**What you are asked to do:**
Copy out again, unchanged, the listing below from the line that has "(Tables 5-6, 5-7, 5-8, 5-9, 5-10, 5-11, 5-12), and" through the line that has "holiday : BitVec 8)".

**Working data:**
-- ==== Sys2Proof/Syntax.lean ====
section
/-!
DEFINITION. The commands of the block: one constructor of `Instr` per row of spec/opcode_table.json,
with the operands that the spec's tables give the row, and the operand structures they use.
-/
namespace Sys2Proof

/-- The fields of a submission entry outside opcode and operands (Table 5-3, R222). -/
structure Hdr where
  /-- bytes 2–3: bit 0 fence, bit 1 tick hint valid, bit 2 interrupt on completion -/
  flags : BitVec 16
  tag : BitVec 16
  layer : BitVec 16
  operator : BitVec 16
  /-- group or stream handle -/
  handle : BitVec 16
  tickHint : BitVec 32
deriving DecidableEq, Repr

/-- The operands shared by TOPK, QUANT, LOWRANK, REDUCE_TO_ONE and BUCKET_OPEN (Table 5-8, R235). -/
structure CompressOps where
  bucket : BitVec 8
  compressor : BitVec 8
  input : BitVec 16
  output : BitVec 16
  residual : BitVec 16
  residualOut : BitVec 16
  auxA : BitVec 16
  auxB : BitVec 16
  exponent : BitVec 8
  coding : BitVec 8
  step : BitVec 32
  parameter : BitVec 32
  table : BitVec 48
deriving DecidableEq, Repr

/-- The operands of STREAM_OPEN (Table 5-11). -/
structure StreamOps where
  layers : BitVec 16
  role : BitVec 8
  format : BitVec 8
  maxPositions : BitVec 32
  bpp : BitVec 32
  pageList : BitVec 48
  coding : BitVec 8
deriving DecidableEq, Repr

/-- The operands of KV_HANDOFF (Table 5-11). -/
structure HandoffOps where
  destMember : BitVec 16
  destStream : BitVec 16
  first : BitVec 32
  positions : BitVec 32
  firstLayer : BitVec 16
  layerCount : BitVec 16
deriving DecidableEq, Repr

/-- A mailbox command with its operands: one constructor per opcode of sections 5.5 to 5.8
(Tables 5-6, 5-7, 5-8, 5-9, 5-10, 5-11, 5-12), and `unknown` for an opcode none of them defines. -/
inductive Cmd where
  | init (annals : BitVec 32)
  | setPlacement (mask value : BitVec 10)
  | setSeed (seed : BitVec 128)
  | loadTree (source : BitVec 48) (count : BitVec 16)
  | openGroup (members : BitVec 16) (slots sizeCode : BitVec 8)
  | closeGroup
  | setTick (period : BitVec 16) (leapFloor holiday : BitVec 8)
  | repairApprove (request : BitVec 32) (decision : BitVec 8)
  | bindTenant (mailbox label : BitVec 8) (unbind : Bool)
  | alloc (label memory : BitVec 8) (size : BitVec 64)
  | free (allocation : BitVec 32)
  | fwUpdate (address : BitVec 48) (length : BitVec 32)
  | createDesc (address : BitVec 48)
  | destroyDesc (descriptor : BitVec 16)
  | loadOwners (table : BitVec 16) (source : BitVec 48)
  | topk (o : CompressOps)
  | quant (o : CompressOps)
  | lowrank (o : CompressOps)
  | residualFlush (bucket : BitVec 8) (fromBucket : Bool) (source destination : BitVec 16)
  | maskGen (output threshold : BitVec 16) (step : BitVec 32) (random : BitVec 16)
  | bcast (source destination : BitVec 16) (fromOwners : Bool)
  | reduceToOne (o : CompressOps)
  | bucketOpen (o : CompressOps)
  | bucketAdd (bucket : BitVec 8) (descriptor : BitVec 16)
  | bucketSeal (bucket : BitVec 8)
  | streamOpen (o : StreamOps)
  | streamClose
  | kvPut (layer : BitVec 16) (first positions : BitVec 32) (source : BitVec 16)
  | kvHandoff (o : HandoffOps)
  | kvStage (layer : BitVec 16) (first positions : BitVec 32)
  | kvCommit (positions : BitVec 32)
  | kvEvict (firstLayer layerCount : BitVec 16)
  | traceStart (kindMask : BitVec 32) (label : BitVec 8) (allLabels : Bool)
  | traceStop
  | watchTensor (descriptor layer operator : BitVec 16) (step : BitVec 32) (action : BitVec 8)
  | breakSet (core kind : BitVec 8) (address : BitVec 32) (hits : BitVec 16)
  | countersSnapshot (set : BitVec 8) (destination : BitVec 48)
  | unknown (opcode : BitVec 16)
deriving DecidableEq, Repr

**Expected answer:**
(Tables 5-6, 5-7, 5-8, 5-9, 5-10, 5-11, 5-12), and `unknown` for an opcode none of them defines. -/
inductive Cmd where
  | init (annals : BitVec 32)
  | setPlacement (mask value : BitVec 10)
  | setSeed (seed : BitVec 128)
  | loadTree (source : BitVec 48) (count : BitVec 16)
  | openGroup (members : BitVec 16) (slots sizeCode : BitVec 8)
  | closeGroup
  | setTick (period : BitVec 16) (leapFloor holiday : BitVec 8)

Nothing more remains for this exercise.